#start of lec 13
He has good news. he's excited to tell us about electric currents!
$my''+by'+ky=F_{o}\cos(\gamma t)$ the system has an applied force with a forcing frequency of $\gamma$ and an amplitude of $F_{o}$ (a constant)
$b^2-4mk<0$ (complex roots)
$y_{h}(t)=e^{-bt/2m}\left( c_{1}\cos\left( \frac{\sqrt{ 4mk-b^2 }}{2m} t\right)+c_{2}\sin\left( \frac{\sqrt{ 4mk-b^2 }}{2m} t\right) \right)$
$y_{h}(t)=Ae^{-bt/2m}\sin(\omega t+\phi)$ where $\omega$ is angular frequency and equals $\frac{\sqrt{ 4mk-b^2 }}{2m}$
where $Ae^{-bt/2m}$ is called the transient part of the equation (makes equation go to 0 as t->$\infty$)
We guess: $y_p=A_{1}\cos(\gamma t)+A_{2}\sin(\gamma t)$ where $\gamma\ne \omega$ because if $\gamma=\omega$ and b=0 then we would have to multiply our guess by t.
$A_{1}=\frac{F_{o}(k-m\gamma)}{(k-m\gamma^2)^2+b^2\gamma^2}$
$A_{2}=\frac{F_{o}b\gamma}{(k-m\gamma^2)^2+b^2\gamma^2}$
$y_{p}(t)=\frac{F_{o}}{(k-m\gamma^2)^2+b^2\gamma^2}((k-m\gamma^2 )\cos(\gamma t)+b\gamma \sin \gamma t)$
$\sin(\alpha+\beta)=\sin \alpha \cos \beta+\cos \alpha \sin \beta$
$k-m\gamma^2=A\sin \theta$
$br=A\cos \theta$
$A=\sqrt{ (k-m\gamma^2)^2+b^2\gamma^2 }$
$\tan \theta=\frac{k-m\gamma^2}{b\gamma}$
$y_{p}(t)=\frac{F_{o}}{(k-m\gamma^2)^2+b^2\gamma^2}((k-m\gamma^2 )\cos(\gamma t)+b\gamma \sin \gamma t)=\frac{F_{o}\sqrt{ (k-m\gamma^2)^2+b^2\gamma^2 }}{(k-m\gamma^2)^2+\beta^2\gamma^2}\sin(\gamma t+\theta)$
$=\frac{F_{o}}{\sqrt{ (k-m\gamma^2)^2+b^2\gamma^2 }}\sin(\gamma t+\theta)$
where we define $\mu(\gamma)=\frac{1}{(k-m\gamma^2)^2+b^2\gamma^2}$ called the gain factor
and the general solution is $y(t)=y_{h}(t)+y_{p}(t)$

see how y_h goes to zero but y_p stays? y_p is the steady state part of the solution. if you were to graph it you would see a wah wah effect that decays to zero.

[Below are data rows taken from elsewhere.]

-- ==== Sys2Proof/Machine/Ledger.lean ====
section
/-! DEFINITION. The requests about the Movement Journal: READ JOURNAL and ARCHIVE (R186, R187). -/

namespace Sys2Proof.Machine

/-- Bytes of a READ JOURNAL answer before its entries: the five bytes of a response head and the fields of R205. -/
def journalHead : Nat := Config.responseHead + 17

/-- The entries of a list that the answer carries: as many as the count allows and as fit whole in the payload (R186). -/
def fitting : Nat → Nat → List JournalEntry → List JournalEntry
  | 0, _, _ => []
  | _, _, [] => []
  | count + 1, room, e :: es =>
    let size := fieldsSize (entryFields e)
    if size ≤ room then e :: fitting count (room - size) es else []

/-- The entries from the first one to report (R186). -/
def entriesFrom (s : State) (start : Nat) : List JournalEntry :=
  let es := s.store.journal.entries
  match seqPlace es start, es.head? with
  | .inList, some oldest => es.drop (forward oldest.seq start)
  | .below, _ => es
  | _, _ => []

/-- The number of the oldest and of the newest entry, 0 where the list is empty: R205 gives this for READ JOURNAL, and the model
sends the same four bytes in the ARCHIVE answer (DESIGN CHOICE, log 35). -/
def endNumbers (s : State) : Nat × Nat :=
  let es := s.store.journal.entries
  ((es.head?.map (·.seq)).getD 0, (es.getLast?.map (·.seq)).getD 0)

def replyReadJournal (start maximum : Nat) (s : State) : Reply :=
  if valueIn 1 Config.maxSeq start && valueIn 1 255 maximum then
    let all := entriesFrom s start
    let es := fitting maximum (Config.maxPayload - journalHead) all
    Reply.ok
      ([.u16 (occupancy s), .u8 s.store.journal.held, .u32 (endNumbers s).1, .u32 (endNumbers s).2,
        .u32 s.store.journal.nextSeq, .u8 es.length, .u8 (if es.length < all.length then 1 else 0)]
        ++ es.flatMap entryFields) s
  else Reply.refuse .badOperand s

def execReadJournal (h : Req) (start maximum : Nat) (s : State) : Result :=
  .next (immediate h ReqCode.readJournal (replyReadJournal start maximum) s)

/-- How many entries ARCHIVE frees (R187). -/
def archived (s : State) (seq : Nat) : Nat :=
  let es := s.store.journal.entries
  match seqPlace es seq, es.head? with
  | .inList, some oldest => forward oldest.seq seq + 1
  | .beyond, _ => es.length
  | _, _ => 0

/-- ARCHIVE (R187). The number of entries freed and the occupancy go in two bytes each, and the new oldest number in four, all 0 for
none (DESIGN CHOICE, log 35). -/
def replyArchive (seq : Nat) (s : State) : Reply :=
  if valueIn 1 Config.maxSeq seq then
    let n := archived s seq
    let j := s.store.journal
    let t := journalMarks (occupancy s)
      { s with store := { s.store with journal := { j with entries := j.entries.drop n } } }
    Reply.ok [.u16 n, .u32 (endNumbers t).1, .u16 (occupancy t)] t
  else Reply.refuse .badOperand s

def execArchive (h : Req) (seq : Nat) (s : State) : Result :=
  .next (immediate h ReqCode.archive (replyArchive seq) s)

end Sys2Proof.Machine
end

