-- ==== Sys2Proof/Machine/Station.lean ====
section
/-! DEFINITION. The counting station's line and replies, the reply timeout and the step limit (R71 to R76, R207). -/

namespace Sys2Proof.Machine

/-- READY is taken while the station is RUNNING and the SET-UP reply has been accepted (R73). -/
def readyTaken (s : State) : State :=
  match s.count.running with
  | some r =>
    if s.count.station = .running ∧ s.count.exchange = none ∧ r.step.isSome = true then
      modCount (fun u => { u with station := .collecting, running := some { r with step := none }
                                  exchange := some .status }) s
    else s
  | none => s

def execReady (s : State) : Result := .next (happening readyTaken s)

/-- SELECT's reply: 0x01 goes on to SET-UP, anything else fails the exchange (R72, R207). -/
def selectAnswered (block : List Byte) (s : State) : State :=
  if s.count.exchange = some .select then
    if reply? 0xD1 1 block = some [0x01#8] then sendSetUp s else failCount .linkFault s
  else s

def execSelectReply (block : List Byte) (s : State) : Result := .next (happening (selectAnswered block) s)

/-- A SET-UP exchange is in progress. -/
def settingUp (s : State) : Bool :=
  match s.count.exchange with
  | some (.setUp _ _ _) => true
  | some .select | some .status | some .result | some .abandon => false
  | none => false

/-- SET-UP's reply: 0x01 is accepted, and the link rests until READY; anything else fails the exchange (R72, R207). -/
def setUpAnswered (block : List Byte) (s : State) : State :=
  if settingUp s then
    if reply? 0xD2 1 block = some [0x01#8] then modCount (fun u => { u with exchange := none }) s
    else failCount .linkFault s
  else s

def execSetUpReply (block : List Byte) (s : State) : Result := .next (happening (setUpAnswered block) s)

/-- STATUS's reply (R74). -/
def statusAnswered (block : List Byte) (s : State) : State :=
  if s.count.exchange = some .status then
    match reply? 0xD3 2 block with
    | some [flags, reason] => statusTaken flags reason s
    | _ => failCount .linkFault s
  else s

def execStatusReply (block : List Byte) (s : State) : Result := .next (happening (statusAnswered block) s)

/-- RESULT's reply (R75). -/
def resultAnswered (block : List Byte) (s : State) : State :=
  if s.count.exchange = some .result then
    match reply? 0xD4 99 block with
    | some bs => resultTaken bs s
    | none => resultFails s
  else s

def execResultReply (block : List Byte) (s : State) : Result := .next (happening (resultAnswered block) s)

/-- ABANDON's reply, disregarded but for the end of its exchange (R71). -/
def abandonAnswered (s : State) : State := if s.count.exchange = some .abandon then abandonOver s else s

def execAbandonReply (_block : List Byte) (s : State) : Result := .next (happening abandonAnswered s)

/-- No reply within 50 ms, or a gap of more than 10 ms inside one: the exchange in progress fails (R71, R75). -/
def exchangeFails (s : State) : State :=
  match s.count.exchange with
  | some .select | some (.setUp _ _ _) | some .status => failCount .linkFault s
  | some .result => resultFails s
  | some .abandon => abandonOver s
  | none => s

def execCounterReplyTimeout (s : State) : Result := .next (happening exchangeFails s)

/-- The step limit expires while the station is RUNNING (R73). -/
def stepExpires (s : State) : State :=
  match s.count.running with
  | some r =>
    match r.step with
    | some x => if s.count.station = .running ∧ x.limit ≤ x.elapsed then failCount .noResponse s else s
    | none => s
  | none => s

def execStepLimitExpiry (s : State) : Result := .next (happening stepExpires s)

end Sys2Proof.Machine
end

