/-- RESULT's reply (R75, R86 to R88): a payload that passes is converted, notes by the mask and coins by weight, and completes the
count; a note count outside the mask or a weight at no coin in use faults; one that fails its check is
asked for once more, and a second failure fails the count; what a completion does, COUNT_DONE and the answer among it; and its
handover to the Reconciliation Unit by the kind of the source: the drawer result and the waiting reasons of a drawer (R98 to
R100), the pouch COUNTED and P (R106, R108, R109), the difference of an inbound bag or of a compartment with the custody total and
VARIANCE_NOTED (R110, R111), and the auto-post called for (R118, as the attempt of log 15). TILL_HELD with the remaining reason
alone is read from R106 (log 30). The entry carries the port and operator numbers of the request that started the count, and
UNCERTAIN and SATURATED where the tray has them, with the fields that `MovementApplied` writes out. That the Store's notices come
before COUNT_DONE is the model's choice, and that COUNT_DONE comes before the Reconciliation Unit's is read from R88 (log 37).
That the COUNT_OUT's number is answered as an optional field, absent where none was written, is the model's choice (log 35). -/
def Obligations.CountCompletes : Prop :=
  (∀ (s : State) (r : RunningCount), s.retention.supply = .good → s.count.running = some r →
    s.count.exchange = some .result →
    (∀ bs : List Byte, bs.length = 99 →
      let b := if r.reread then { begun s with count := { s.count with recovered := min 65535 (s.count.recovered + 1) } }
        else begun s
      (contentFault r.mask bs s = false →
        exec (.resultReply (frameOf 0xD4 bs)) s
          = .next (finish (completeCount (countedVector r.mask bs s) (min 65535 (threeAt bs 32)) (countedFlags r.mask bs s) b)))
      ∧ (contentFault r.mask bs s = true →
        exec (.resultReply (frameOf 0xD4 bs)) s = .next (finish (failCount .linkFault b))))
    ∧ ∀ block : List Byte, reply? 0xD4 99 block = none →
      (r.reread = false →
        exec (.resultReply block) s
          = .next (ended { begun s with count := { s.count with
              running := some { r with reread := true }, exchange := some .result } }))
      ∧ (r.reread = true → exec (.resultReply block) s = .next (finish (failCount .linkFault (begun s)))))
  ∧ (∀ (mask : BitVec 16) (bs : List Byte) (s : State),
    let three (k : Nat) : Nat := numberOf ((bs.drop (3 * k)).take 3)
    let coin (i : DenomIx) : Prop := (look s.store.denoms i).form = some .coin ∧ (look s.store.denoms i).status ≠ .unused
    (∀ k, threeAt bs k = three k)
    ∧ (∀ a b c : Byte, numberOf [a, b, c] = a.toNat * 65536 + b.toNat * 256 + c.toNat)
    ∧ (contentFault mask bs s = true ↔ ∃ i : DenomIx,
        (three i.1 ≠ 0 ∧ mask.getLsbD i.1 = false) ∨ (three (16 + i.1) ≠ 0 ∧ ¬ coin i))
    ∧ ∀ i : DenomIx,
      look (countedVector mask bs s) i = (convertIndex mask bs s i).count
      ∧ (mask.getLsbD i.1 = true → convertIndex mask bs s i
          = { count := min 65535 (three i.1), saturated := decide (65535 < three i.1), uncertain := false })
      ∧ (mask.getLsbD i.1 = false → coin i → convertIndex mask bs s i
          = convertCoin (three (16 + i.1)) ((look s.store.denoms i).unitMass.getD 1))
      ∧ (mask.getLsbD i.1 = false → ¬ coin i →
          convertIndex mask bs s i = { count := 0, saturated := false, uncertain := false }))
  ∧ (∀ (s : State) (r : RunningCount) (v : Counts) (rejects : Nat) (flags : TrayFlags), s.count.running = some r →
    let t := completeCount v rejects flags s
    let number : Field := .u16 (((trayOf s r.tray).count.map (·.number)).getD 0)
    let marks : Field := .u8 (bitSet [flags.manual, decide (flags.uncertain ≠ 0), flags.saturated])
    let source : List Field := match (trayOf s r.tray).source with
      | some (.drawer i n) => [.u8 0, .u8 i.1, .u16 n]
      | some (.pouch i n k) => [.u8 1, .u8 i.1, .u16 n, .u8 k]
      | some (.inbound b) => [.u8 2, .u8 b.1]
      | some (.compartment c) => [.u8 3, .u8 c.1]
      | some .loose => [.u8 4]
      | none => []
    let results : List Field :=
      [.u8 r.tray.1, number, .items v, .value (valueOf s v), .u16 rejects, marks, .u16 flags.uncertain.toNat]
        ++ (match r.outSeq with | some n => [.u8 1, .u32 n] | none => [.u8 0]) ++ [.u32 s.store.journal.nextSeq]
    let result : Movement :=
      { kind := .countResult, src := none, dst := some (.tray r.tray), vec := v, port := r.port, ops := r.ops, held := true
        flags := { manual := false, diverted := false, uncertain := decide (flags.uncertain ≠ 0), saturated := flags.saturated } }
    (∀ c, holding t c = if c = .tray r.tray then v else holding s c)
    ∧ trayOf t r.tray = { trayOf s r.tray with state := .counted, rejects, flags }
    ∧ (∀ o, o ≠ r.tray → trayOf t o = trayOf s o)
    ∧ t.count.station = .idle ∧ t.count.running = none ∧ t.count.faults = 0 ∧ t.count.exchange = none
    ∧ t.store.journal.held = s.store.journal.held - 1
    ∧ t.store.journal.entries = s.store.journal.entries ++ [entryOf result s]
    ∧ t.store.inflow = s.store.inflow.add (v.sub (holding s (.tray r.tray))) ∧ t.store.outflow = s.store.outflow
    ∧ t.store.base = s.store.base
    ∧ (slotOf t r.port r.tag).state = .answered ∧ t.day = s.day
    ∧ ∃ u, t = signal .countPass (handOver r.tray u)
      ∧ (∀ c, holding u c = if c = .tray r.tray then v else holding s c)
      ∧ trayOf u r.tray = { trayOf s r.tray with state := .counted, rejects, flags }
      ∧ u.float.tills = s.float.tills ∧ u.recon = s.recon ∧ u.courier = s.courier ∧ u.safe = s.safe
      ∧ u.store = (storeEvent [result] false s).store
      ∧ u.store.totals = s.store.totals ∧ u.store.denoms = s.store.denoms ∧ u.day = s.day
      ∧ (portOf u r.port).responses = (portOf s r.port).responses ++ framesOf
          { tag := r.tag.1, code := (slotOf s r.port r.tag).code, outcome := .ok, detail := 0, results }
      ∧ u.ports = (answer r.port r.tag .ok 0 results (raise .countDone (.tray r.tray)
          ([number] ++ source ++ [.value (valueOf s v), marks]) (storeEvent [result] false s))).ports)
  ∧ (∀ (s : State) (i : TillIx) (n k : Nat),
    (sourceOpen s (.drawer i n) = true ↔
      (tillOf s i).session = n ∧ ((tillOf s i).state = .counting ∨ (tillOf s i).state = .held))
    ∧ (sourceOpen s (.pouch i n k) = true ↔ (tillOf s i).session = n ∧ (tillOf s i).state ≠ .idle))
  ∧ (∀ (s : State) (t : TrayIx), (trayOf s t).source = none → handOver t s = s)
  ∧ ∀ (s : State) (t : TrayIx) (src : Source), (trayOf s t).source = some src →
    let u := handOver t s
    let counted := valueOf s (holding s (.tray t))
    let owed (x : State) : State :=
      if x.recon.autoPost = true then { x with recon := { x.recon with attemptDue := put x.recon.attemptDue t true } } else x
    (∀ i n, src = .drawer i n →
      let r := tillOf s i
      let d : DrawerResult :=
        { session := r.session, counted, uncertain := decide ((trayOf s t).flags.uncertain ≠ 0)
          saturated := (trayOf s t).flags.saturated, manual := (trayOf s t).flags.manual, count := (trayOf s t).count
          tray := t, classed := none, acceptOps := [] }
      let b : State := { s with recon := { s.recon with drawers := put s.recon.drawers i (some d) } }
      let h : HoldReasons :=
        { undeclared := decide (r.final = none), pendingPickups := r.pouches.any fun p => p.state ≠ .counted
          outside := false, gross := false, uncertain := false }
      (sourceOpen s src = false → u = s)
      ∧ (sourceOpen s src = true → r.state = .counting →
        (h.undeclared = true ∨ h.pendingPickups = true →
          u = report (raise .tillHeld (.till i)
            [.u8 (bitSet [h.undeclared, h.pendingPickups, false, false, false]), .value counted]
            (modTill i (fun r => { r with state := .held, hold := h }) b)))
        ∧ (h.undeclared = false → h.pendingPickups = false → u = runComputation i b))
      ∧ (sourceOpen s src = true → r.state = .held →
        (r.hold.undeclared = true ∨ r.hold.pendingPickups = true → u = b)
        ∧ (r.hold.undeclared = false → r.hold.pendingPickups = false →
          u = runComputation i
            (modTill i (fun r => { r with hold := { r.hold with outside := false, gross := false, uncertain := false } }) b))))
    ∧ (∀ i n k, src = .pouch i n k →
      (sourceOpen s src = false → u = owed s)
      ∧ (sourceOpen s src = true → ∀ p, pouch? (tillOf s i) k = some p →
        let entered (added : Int) := modTill i (fun r => { r with
          pouches := r.pouches.map fun q =>
            if q.number = k then { q with state := .counted, counted := some counted, diff := some (counted - q.declared) }
            else q
          p := r.p + added }) s
        (p.state = .counted → u = owed (evaluate i (entered (counted - p.counted.getD 0))))
        ∧ (p.state ≠ .counted →
          let e := evaluate i (report (entered counted))
          let last := (tillOf e i).state = .held ∧ (tillOf e i).hold.pendingPickups = true
            ∧ ∀ q ∈ (tillOf e i).pouches, q.state = .counted
          let f := modTill i (fun r => { r with hold := { r.hold with pendingPickups := false } }) e
          (¬ last → u = owed e)
          ∧ (last → (tillOf e i).hold.undeclared = false → u = owed (runComputation i f))
          ∧ (last → (tillOf e i).hold.undeclared = true →
            u = owed (raise .tillHeld (.till i)
              [.u8 (bitSet [true, false, (tillOf e i).hold.outside, (tillOf e i).hold.gross, (tillOf e i).hold.uncertain])] f)))))
    ∧ (∀ b, src = .inbound b →
      let declared := ((bagOf s b).declared.map (·.value)).getD 0
      let d := counted - declared
      bagOf u b = (if (bagOf s b).state = .counting then { bagOf s b with state := .counted } else bagOf s b)
      ∧ (∀ c, c ≠ b → bagOf u c = bagOf s c)
      ∧ u.store = { s.store with totals := { s.store.totals with
          custody := s.store.totals.custody + (d - (look s.recon.diffs t).getD 0) } }
      ∧ u.recon = { s.recon with diffs := put s.recon.diffs t (some d) } ∧ u.float = s.float
      ∧ (u.event.reported = true ↔ s.event.reported = true ∨ (bagOf s b).state = .counting)
      ∧ u.ports = (if d = 0 then s else raise .varianceNoted (.bag b)
          [.u32 ((bagOf s b).tag.getD 0), .value declared, .value counted, .signed d] s).ports)
    ∧ (∀ c, src = .compartment c →
      let prior := valueOf s (trayOf s t).prior
      let d := counted - prior
      u = { s with
        store := { s.store with totals := { s.store.totals with
          custody := s.store.totals.custody + (d - (look s.recon.diffs t).getD 0) } }
        recon := { s.recon with diffs := put s.recon.diffs t (some d) }
        ports := (if d = 0 then s else raise .varianceNoted (.comp c) [.value prior, .value counted, .signed d] s).ports })
    ∧ (src = .loose → u = owed s)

if we make the value in the denominator of the gain factor small the amplitude goes to a very high value, higher than $F_{o}$ this is equivalent to tuning a radio circuit to resonate to a certain transmitted frequency, the amplitude grows to a great value in the receiver when excited with the right frequency. This is resonance! as b (friction) decreases to zero we get stronger and stronger resonance.
lets find the maximum of the amplitude (resonance point)
$\mu'(\gamma)=-\frac{{2m^2\gamma\left( \gamma^2-\left( \frac{k}{m}-\frac{b^2}{2m^2} \right) \right)}}{[(k-m\gamma^2)^2+b^2\gamma^2]^{3/2}}=0$
cases: $\gamma=0$ not interesting, beacuse then the force applied is a constant force.
$\gamma_{r}=\sqrt{ \frac{k}{m}-\frac{b^2}{2m^2} }$ where the r means resonance
by taking second derivative$\mu_{max}(\gamma_{r})=\frac{2m}{b\sqrt{ 4mk-b^2 }}$
if $b^2\geq 4mk>2mk$ (overly damped/critically damped case) (no resonance, imaginary numbers) $\gamma=0$
if $b^2<2mk<4mk$ (assumed from the beginning above) then we get a resonant frequency $\gamma_{r}=\sqrt{\frac{  2mk-b^2}{2m^2}}$

what if b=0? (no resistance):
$my''+ky=F_{o}\cos(\gamma t)$
$y_{h}(t)=c_{1}\cos \omega t+c_{2}\sin \omega t$ , $\omega=\sqrt{ \frac{k}{m} }$
$=A\sin(\omega t+\phi)$

$y_{p}(t)=A_{1}\cos(\gamma t)+A_{2}\sin(\gamma t)$
assume $\gamma=\omega$ with zero resistance we get:
$y_{p}(t)=\frac{F_{o}}{2m\omega}t\sin \omega t \underset{ t\to \infty }{ \to }\infty$ (your circuit blows up! Or equivalently, your bridge collapses.)
#end of lec 13